La dissuasion nucléaire, telle que nous la concevons, repose sur une analyse rationnelle de leurs vulnérabilités réciproques par les États nucléaires. Cette rationalité n'est sans doute pas celle qui existe entre l'Inde et le Pakistan. Ces deux puissances sont engagées dans une guerre larvée qui mobilise leurs opinions publiques. Si les affrontements conventionnels devaient se développer et faire que l'un des camps estime que ses intérêts vitaux sont menacés, il n'est pas certain que l'on puisse contrôler le processus de la violence et éviter de passer de la virtualité à la réalité. Il y a donc un risque qui n'est pas nul de guerre nucléaire en Asie, qui serait peut-être limitée mais dont les conséquences seraient considérables pour beaucoup de régions du monde. En outre, le tabou nucléaire serait levé.

Le deuxième type de conflit est celui des guerres classiques entre États. L'invasion du Koweït par l'Irak, la guerre entre l'Éthiopie et l'Érythrée en sont des exemples clairs. La fin du monde bipolaire, en supprimant les contraintes que faisait peser le maintien de l'équilibre stratégique entre le deux blocs a laissé le champ libre à des conflits régionaux.

Cependant, en même temps, le développement des institutions internationales donne à la communauté internationale davantage de moyens pour limiter le recours à la force, pour résoudre les oppositions et pour mettre un terme aux engagements par l'arbitrage ou la médiation.

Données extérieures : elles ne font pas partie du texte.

-- ==== Sys2Proof/Laws/Orders.lean ====
section
/-! SUPPORT. What taking an order does, said once: the touch of its Line Unit, the forming of its reply, and what an order
leads to when it is addressed to the part, refused, broadcast, or meant for another node. -/

namespace Sys2Proof.Machine

/-! ### The touch of a Line Unit (R180, R193, R195) -/

theorem State.line_touch_ne (s : State) {l k : Line} (h : l ≠ k) : (s.touch l).line k = s.line k := by
  unfold State.touch; split <;> simp [State.line_mapLine, State.recordLine, h]

@[simp] theorem State.line_touch_other (s : State) (l : Line) :
    (s.touch l).line (otherLine l) = s.line (otherLine l) :=
  s.line_touch_ne (ne_otherLine l)

/-- The whole of what a touch makes of its own Line Unit. -/
theorem State.line_touch_self (s : State) (l : Line) :
    (s.touch l).line l =
      { s.line l with
        silent := false
        expiry := s.watchdogFrom (s.line l).settings.watchdogLimit
        lineEvents :=
          if (s.line l).silent = true then s.recordedSet l .watchdogExpired (s.line l).lineEvents
          else (s.line l).lineEvents } := by
  unfold State.touch
  split
  · simp only [State.line_mapLine_self, State.recordLine, LineUnit.allowsLine, State.recordedSet]
    split <;> simp_all
  · simp_all

/-! ### The reply (R177, R178) -/

/-- The whole of what a reply makes of its own Line Unit. -/
@[simp] theorem State.line_formReply_self (s : State) (l : Line) (r : Result) (ch : BitVec 7) (d : BitVec 24) :
    (s.formReply l r ch d).line l =
      { s.line l with
        orderError := false
        reply := some
          { node := (s.line l).node, previousError := (s.line l).orderError, result := r
            attention := s.attention l, channel := ch, data := d } } := by
  simp [State.formReply]

theorem State.line_formReply_ne (s : State) {l k : Line} (h : l ≠ k) (r : Result) (ch : BitVec 7) (d : BitVec 24) :
    (s.formReply l r ch d).line k = s.line k := by
  simp [State.formReply, State.line_setLine, h]

@[simp] theorem State.line_formReply_other (s : State) (l : Line) (r : Result) (ch : BitVec 7) (d : BitVec 24) :
    (s.formReply l r ch d).line (otherLine l) = s.line (otherLine l) :=
  s.line_formReply_ne (ne_otherLine l) r ch d

/-- A reply answers its order. -/
theorem State.answered_formReply (s : State) (o : Order) (r : Result) (ch : BitVec 7) (d : BitVec 24) :
    (s.formReply o.line r ch d).answered o r ch d :=
  ⟨_, by rw [State.line_formReply_self], rfl, rfl, rfl⟩

/-! ### What taking an order leaves (R181) -/

/-- A touch leaves its Line Unit as it was but for what taking any order does. -/
theorem State.sameButTaking_touch (s : State) (l : Line) : (s.line l).sameButTaking ((s.touch l).line l) := by
  rw [State.line_touch_self]; rfl

/-- Forming the reply adds nothing to what taking an order leaves of its Line Unit. -/
theorem State.sameButTaking_formReply {u : LineUnit} {s : State} {l : Line} (h : u.sameButTaking (s.line l))
    (r : Result) (ch : BitVec 7) (d : BitVec 24) : u.sameButTaking ((s.formReply l r ch d).line l) := by
  rw [State.line_formReply_self]; exact h

/-- Forming the reply keeps an order's frame. -/
theorem State.orderFrameTo_formReply {s e : State} {o : Order} {chans : List Chan} {slots : List Slot} {u : LineUnit}
    (h : s.orderFrameTo e o chans slots u) (r : Result) (ch : BitVec 7) (d : BitVec 24) :
    s.orderFrameTo (e.formReply o.line r ch d) o chans slots u := by
  obtain ⟨hd, hc, hs, hu, ho⟩ := h
  exact ⟨by simpa using hd, fun x hx => by simpa using hc x hx, fun x hx => by simpa using hs x hx,
    State.sameButTaking_formReply hu r ch d, by simpa using ho⟩

/-- A touch alone has the frame of an order that changes nothing. -/
theorem State.orderFrame_touch (s : State) (o : Order) : s.orderFrame (s.touch o.line) o [] [] :=
  ⟨by simp, fun _ _ => by simp, fun _ _ => by simp, s.sameButTaking_touch o.line, by simp; rfl⟩

theorem State.time_of_device {s t : State} (h : t.device = s.device) : t.time = s.time := congrArg Device.time h
theorem State.clock_of_device {s t : State} (h : t.device = s.device) : t.clock = s.clock := congrArg Device.clock h
theorem State.cycle_of_device {s t : State} (h : t.device = s.device) : t.cycle = s.cycle := congrArg Device.cycle h
theorem State.run_of_device {s t : State} (h : t.device = s.device) : t.run = s.run := congrArg Device.run h
theorem State.profiles_of_device {s t : State} (h : t.device = s.device) : t.profiles = s.profiles :=
  congrArg Device.profiles h
theorem State.pattern_of_device {s t : State} (h : t.device = s.device) : t.pattern = s.pattern :=
  congrArg Device.pattern h
theorem State.mask_of_device {s t : State} (h : t.device = s.device) : t.mask = s.mask := congrArg Device.mask h

@[simp] theorem State.touch_time (s : State) (l : Line) : (s.touch l).time = s.time := State.time_of_device (by simp)
@[simp] theorem State.touch_clock (s : State) (l : Line) : (s.touch l).clock = s.clock := State.clock_of_device (by simp)
@[simp] theorem State.touch_cycle (s : State) (l : Line) : (s.touch l).cycle = s.cycle := State.cycle_of_device (by simp)
@[simp] theorem State.touch_run (s : State) (l : Line) : (s.touch l).run = s.run := State.run_of_device (by simp)
@[simp] theorem State.touch_profiles (s : State) (l : Line) : (s.touch l).profiles = s.profiles :=
  State.profiles_of_device (by simp)
@[simp] theorem State.touch_pattern (s : State) (l : Line) : (s.touch l).pattern = s.pattern :=
  State.pattern_of_device (by simp)
@[simp] theorem State.touch_mask (s : State) (l : Line) : (s.touch l).mask = s.mask := State.mask_of_device (by simp)
@[simp] theorem State.touch_engines (s : State) (l : Line) : (s.touch l).engines = s.engines :=
  congrArg Prod.fst (State.pool_touch s l)
@[simp] theorem State.touch_jobs (s : State) (l : Line) : (s.touch l).jobs = s.jobs :=
  congrArg Prod.snd (State.pool_touch s l)

/-- A touch keeps every Line Unit's settings. -/
@[simp] theorem State.settings_touch (s : State) (l k : Line) : ((s.touch l).line k).settings = (s.line k).settings := by
  by_cases h : l = k
  · subst h; rw [State.line_touch_self]
  · rw [State.line_touch_ne _ h]

/-- A touch keeps every staging row. -/
@[simp] theorem State.row_touch (s : State) (l k : Line) : ((s.touch l).line k).row = (s.line k).row := by
  by_cases h : l = k
  · subst h; rw [State.line_touch_self]
  · rw [State.line_touch_ne _ h]

/-- A touch keeps every event list. -/
@[simp] theorem State.events_touch (s : State) (l k : Line) : ((s.touch l).line k).events = (s.line k).events := by
  by_cases h : l = k
  · subst h; rw [State.line_touch_self]
  · rw [State.line_touch_ne _ h]

/-- A touch keeps every item pointer. -/
@[simp] theorem State.pointer_touch (s : State) (l k : Line) :
    ((s.touch l).line k).space = (s.line k).space ∧ ((s.touch l).line k).index = (s.line k).index := by
  by_cases h : l = k
  · subst h; rw [State.line_touch_self]; exact ⟨rfl, rfl⟩
  · rw [State.line_touch_ne _ h]; exact ⟨rfl, rfl⟩

/-! ### What an order leads to (R180, R181) -/

/-- An order addressed to the part whose verb belongs to its line: the verb's own effect on the touched state, answered. -/
theorem takeOrder_addressed {o : Order} {s : State} (h : s.addressed o) (broadcast : Bool) (ch : State → BitVec 7)
    (body : State → Effect) :
    takeOrder o true broadcast ch body s
      = (body (s.touch o.line)).state.formReply o.line (body (s.touch o.line)).result (ch (s.touch o.line))
        (body (s.touch o.line)).data := by
  obtain ⟨hr, h7, hn, hb⟩ := h
  unfold takeOrder
  rw [if_neg (by simp [State.isReady, hr]), if_neg h7, if_pos hn]
  simp [carryOut, hb]

/-- An order addressed to the part whose verb belongs to the other line: NOT_OWNER. -/
theorem takeOrder_not_owned {o : Order} {s : State} (h : s.addressed o) (broadcast : Bool) (ch : State → BitVec 7)
    (body : State → Effect) :
    takeOrder o false broadcast ch body s
      = (s.touch o.line).formReply o.line .notOwner (ch (s.touch o.line)) 0 := by
  obtain ⟨hr, h7, hn, hb⟩ := h
  unfold takeOrder
  rw [if_neg (by simp [State.isReady, hr]), if_neg h7, if_pos hn]
  simp [carryOut, hb, State.refuse]

/-- A broadcast that is carried out: the verb's own effect on the touched state, with no reply. -/
theorem takeOrder_broadcast {o : Order} {s : State} (hr : s.run = .ready) (h7 : o.node = 7) (hb : o.bit7 = false)
    (ch : State → BitVec 7) (body : State → Effect) :
    takeOrder o true true ch body s
      = (body (s.touch o.line)).state.mapLine o.line fun u => { u with reply := none } := by
  simp [takeOrder, State.isReady, hr, h7, carryOut, hb]

/-- A broadcast of a verb that is not carried out: the touch alone, with no reply. -/
theorem takeOrder_broadcast_ignored {o : Order} {s : State} (hr : s.run = .ready) (h7 : o.node = 7) (owned : Bool)
    (ch : State → BitVec 7) (body : State → Effect) :
    takeOrder o owned false ch body s = (s.touch o.line).mapLine o.line fun u => { u with reply := none } := by
  simp [takeOrder, State.isReady, hr, h7]

/-- An order for another node: no reply, and nothing else. -/
theorem takeOrder_other_node {o : Order} {s : State} (hr : s.run = .ready) (h7 : o.node ≠ 7)
    (hn : o.node ≠ (s.line o.line).node) (owned broadcast : Bool) (ch : State → BitVec 7) (body : State → Effect) :
    takeOrder o owned broadcast ch body s = s.mapLine o.line fun u => { u with reply := none } := by
  unfold takeOrder
  rw [if_neg (by simp [State.isReady, hr]), if_neg h7, if_neg hn]

/-- A part that is not READY sees no order. -/
theorem takeOrder_not_ready {o : Order} {s : State} (hr : s.run ≠ .ready) (owned broadcast : Bool)
    (ch : State → BitVec 7) (body : State → Effect) : takeOrder o owned broadcast ch body s = s := by
  simp [takeOrder, State.isReady, hr]

end Sys2Proof.Machine
end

Le troisième type de conflit est celui des crises internes aux États, dont on voit bien qu'elles se multiplient. Elles naissent d'oppositions ethniques, religieuses ou culturelles qui trouvent souvent dans le sous-développement un terrain favorable à leur naissance puis à leur croissance.

L'émergence de ces crises est facilitée par une certaine indifférence des grandes puissances lors qu'elles concernent des zones dont l'intérêt stratégique a beaucoup diminué et dont l'intérêt économique dans le système libéral qui domine aujourd'hui est limité. Le sous-développement s'y accroît de ce fait, ce qui favorise l'instabilité interne des États. L'Afrique subsaharienne est la zone la plus touchée par ce processus.

L'éclatement de l'Union soviétique et la disparition du bloc communiste sont une autre cause de l'extension des crises internes. Ainsi le Caucase, l'Asie Centrale et les Balkans sont le théâtre de multiples affrontements.

LA GESTION DES CRISES ET DES CONFLITS

La communauté internationale est confrontée à cette situation d'un monde instable et incertain et il lui faut désormais gérer cette phase de transition vers le nouvel ordre international. C'est à elle, et non aux seules grandes puissances qu'il revient de créer les conditions de la stabilité, de la paix et de promouvoir le développement. L'ONU et les organisations régionales telles que l'OSCE pour l'Europe ou l'OUA pour l'Afrique devraient ainsi être les acteurs essentiels de maintien de la paix.

Du point de vue du droit international, la compétence de l'ONU est clairement reconnue lorsqu'il s'agit de conflits entre États. La charte des Nations unies a été bâtie sur le principe de la souveraineté des États et ses différents articles donnent au Conseil de Sécurité la capacité de dire le droit. Il n'en est pas de même dès lors qu'il s'agit de crises internes. Se pose alors le problème de l'ingérence . Lorsque les Droits de l'homme sont bafoués ou que des agressions sont commises contre des minorités au sein d'un État, le Conseil de Sécurité est encore largement incompétent.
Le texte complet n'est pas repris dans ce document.